Коса открытого рудника.

Кали танцует на члене, мертвом и твердом.

     Пивные банки из алюминия, ложки из пластмассы,
клееная фанера, трубы из ПВХ, виниловые сиденья
               до конца не сгорают, полностью не сгнивают,
               покрывают нас,

               наряды и облачения
               Кали-юги

               последних дней.


ГЭРИ СНАЙДЕР. У МОГИЛЫ СЕМЬИ ИБАРУ

                У могилы семьи Ибару
                Деревня Тагами, Большое Люкиу:
                Дедушки моих сыновей


Сорные травы в каменном дворе
                каменная дверь
                покрытая штукатуркой,
                чистые кости за ней
                разложенные по урнам,

Мы пьем вино и поем во дворе:
                песни прекрасного рифа,
                песни рощи – через нее
                они шли когда-то,
                в далекие времена,
               
Распивая с предками вино,
                распевая с сыновьями песни.

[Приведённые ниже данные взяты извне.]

-- ==== Sys2Proof/Machine/CryptoActs.lean ====
section
/-! DEFINITION. Using keys: the commands of group 0x03 and KEY_DERIVE (R146 to R163, R177 to R186, R231, R232, R234, Table CM.5). -/

namespace Sys2Proof

/-- The hamper that a completion names as used: with AUTOLOAD, and where the key lies in a large hamper. -/
def Msg.usedHamper (m : Msg) : Nat :=
  let large := (m.opcode == 0x0301 && (m.alg == 0x18 || m.alg == 0x38)) || (m.opcode == 0x0304 && m.alg == 0x1A)
    || (m.opcode == 0x030A && m.alg == 0x20) || (m.opcode == 0x030C && m.alg == 0x39)
  if m.autoload || large then m.hamper else 0

/-- PARAM as a job carries it: with the MU flag in bit 15. -/
def Msg.signParam (m : Msg) : Nat := m.param + (if m.externalMu then 2 ^ 15 else 0)

end Sys2Proof

namespace Sys2Proof.Machine

/-! ### What these commands share -/

/-- LENGTH_INVALID with the failing part (R230 step 7): 0 the payload header, ALG or PARAM; 1 to 7 an AUX item; 0xFF the IN data. -/
def badPart (pos : Nat) : Answer := .why St.lengthInvalid pos

/-- The refusal of ALG for an opcode that takes `progs`: PROGRAM_ABSENT where no package holds it (R146), LENGTH_INVALID where
it is a program of another opcode. -/
def State.algRefusal (s : State) (prog : Nat) (progs : List Nat) : Option Answer :=
  if !s.hasProgram prog then some (.of St.programAbsent) else if !progs.contains prog then some (badPart 0) else none

/-- The first refusal of a list: `true` marks the part that fails. -/
def firstBad : List (Bool × Nat) → Option Answer
  | [] => none
  | (b, pos) :: rest => if b then some (badPart pos) else firstBad rest

/-- The slot that KEY names, or with AUTOLOAD the one that holds HAMPER, loaded first where none does (R93, R178, R231). -/
def State.keyFor (s : State) (m : Msg) (usage : Nat) (types : Nat → Bool) : State × Except Answer (Nat × Slot) :=
  let found : State × Except Answer Nat :=
    if m.autoload then
      match s.loadedAs m.tenant m.hamper with
      | some h => (s, .ok h)
      | none => s.loadHamper m
    else (s, .ok m.key)
  match found with
  | (s1, .error a) => (s1, .error a)
  | (s1, .ok h) =>
    match s1.handleCheck m.inst h usage with
    | .error st => (s1, .error (.of st))
    | .ok (_, x) => if types x.typ then (s1, .ok (h, x)) else (s1, .error (.of St.keyUsage))

/-- The key of the large hamper that HAMPER names, for one job (R123): its header and its bytes. -/
def State.largeKey (s : State) (m : Msg) (usage typ : Nat) : State × Except Answer (HamperHead × Bytes) :=
  match s.openHamper m with
  | (s1, .error a) => (s1, .error a)
  | (s1, .ok (h, key)) =>
    if !bitOf h.usage usage ∨ h.typ ≠ typ then (s1, .error (.of St.keyUsage)) else (s1, .ok (h, key))

/-- A PKE job of a private key in a slot. -/
def Job.ofSlot (m : Msg) (prog cost h : Nat) (x : Slot) : Job :=
  { Job.of m false prog cost with curve := x.curve, param := m.param, wg := x.wg, slots := [h], priv := true }

/-- A PKE job of a private key in a large hamper. -/
def Job.ofLarge (m : Msg) (prog cost : Nat) (h : HamperHead) (key : Bytes) : Job :=
  { Job.of m false prog cost with param := m.param, wg := h.wg, key := key, priv := true }

/-- The program that runs a component of a composite key (R151). -/
def componentProgram (sign : Bool) (typ : Nat) : Nat :=
  if typ = 0x10 then (if sign then 0x01 else 0x04) else if typ = 0x11 then 0x08 else if typ = 0x12 then 0x0C
  else if typ = 0x21 then 0x31 else if typ = 0x40 then 0x18 else if typ = 0x13 then 0x10 else if typ = 0x14 then 0x11 else 0x2A

/-- The run time of a composite job: its components', and 2,000 engine cycles (R151). -/
def compositeTime (s : State) (m : Msg) (sign : Bool) (cs : List Component) (len : Nat) : Nat :=
  cs.foldl (fun a c =>
    let size := if c.1 = 0x40 then le c.2.2 0 2 else setOf m.param
    a + runTime s (componentProgram sign c.1) c.2.1 size len 17) 2000

/-! ### SIGN and VERIFY -/

/-- The RSA part of PARAM: a hash, and a salt that fits it where PSS is chosen (Table CM.5). -/
def rsaParamOk (param : Nat) : Bool :=
  rsaHash param != 0 && (if bitOf param 2 then decide (saltOf param ≤ rsaHash param) else saltOf param == 0)

/-- PARAM of a signing or verifying program (Table CM.5): RSA [1:0] hash, [2] PSS, [10:3] salt; ML-DSA [3:2] set; COMPOSITE_SIGN
both; zero for the others. -/
def signParamOk (prog param : Nat) : Bool :=
  if prog = 0x18 ∨ prog = 0x19 then
    decide (param < 2 ^ 11) && rsaParamOk param
  else if prog = 0x31 ∨ prog = 0x32 then param ||| 0xC == 0xC && decide (setOf param ≤ 2)
  else if prog = 0x38 then decide (param < 2 ^ 11)
  else param == 0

                VI, ’81, Окинава


ГЭРИ СНАЙДЕР. ИЗ «LITTLE SONGS FOR GAIA»

Снежинки медленно падают в пруд,
                о чем жалеть.
Тонкие побеги только что проросшей травы,
                она растет.
Дети учатся играть в китайские шашки,
А взрослые потягивают виски.
Весна. Вечер. Снег.


ИЗ МАКСВЕЛЛА БОДЕНХАЙМА

Приходит лето: я – нудист.
Зима приходит: я – буддист.


РОБЕРТ КРИЛИ. НЕБЕСА

Если бы все было просто,
и жизнь без водоворотов текла,
о чем бы тогда эта печаль
была.

И если бы каждый день
был счастливым,
что бы тогда в жизни
происходило.


ЭНН КАРСОН. БЕЗ НАЗВАНИЯ

вокруг
нерушимое черное Дао
сверчков
ночь это дом
возведенный из шелеста.
слух прекращается
мысль прекращается
дух забывает о миллионах вещей
на которые все распадается
только сверчки


ДЕРЕК УОЛКОТТ. ВУЛКАН (ФРАГМЕНТ)

Джойс боялся ударов грома,
но когда его хоронили,
слышалось рычание львов
в Цюрихском зоопарке.
Это был Цюрих или Триест?
Неважно. Это все легенды –
так же, как и смерть Джойса
или упорный слух о том, что Конрад
мертв, а его ВИКТОРИЯ иронична…


ЛЕОНАРД КОЭН. Я СЛЕДОВАЛ КУРСОМ

Я следовал курсом
От сумбура к искусству
Лошадь – желание
Повозка – страдание


КЕВИН ПРУФЕР. ПЕРЕВОДЧИК

Стихотворение в переводе,
любил повторять этот молодой переводчик, –
вроде тела мертвого иностранного гражданина,
принесенного волнами к нашей земле.
Здесь
он обычно делал паузу, чтобы слушатели могли
оценить метафору.


АНОНИМ. ЧАЙКОВСКИЙ  VERSUS ТЕЛЕФОН

В 1974 году в США вышел сборник пародий "National Lampoons - This Side of Parodies", включающий и несколько пародий на стихи Бротигана, среди которых есть и вот эта, обыгрывающая стихотворение Бротигана «The Pill Versus the Springhill Mine Disaster»:

Когда ты говоришь
«Пока. Позвоню»
и вешаешь трубку,
в телефоне вместо гудка
звучит всегда
увертюра «1812 год»,
и я слышу,
как пылают колокола,
и город гудит,
и падают первые
хлопья.


ЛИДИЯ ДЭВИС. СОВЕРШЕНСТВУЯСЬ В НЕМЕЦКОМ

Всю жизнь я совершенствовалась в немецком.
Наконец мой немецкий стал весьма и весьма приличным
–––– но теперь я стара, больна, мне осталось недолго.
Скоро меня похоронят
С моим приличным немецким.


КЕЛЛИ ЧЕРРИ. ПЕСНЬ ТЕЛА

Прижми свой рот к моему рту
и заставь звучать музыку в моем горле –
этой пересохшей флейте, чью жажду может утолить только звук.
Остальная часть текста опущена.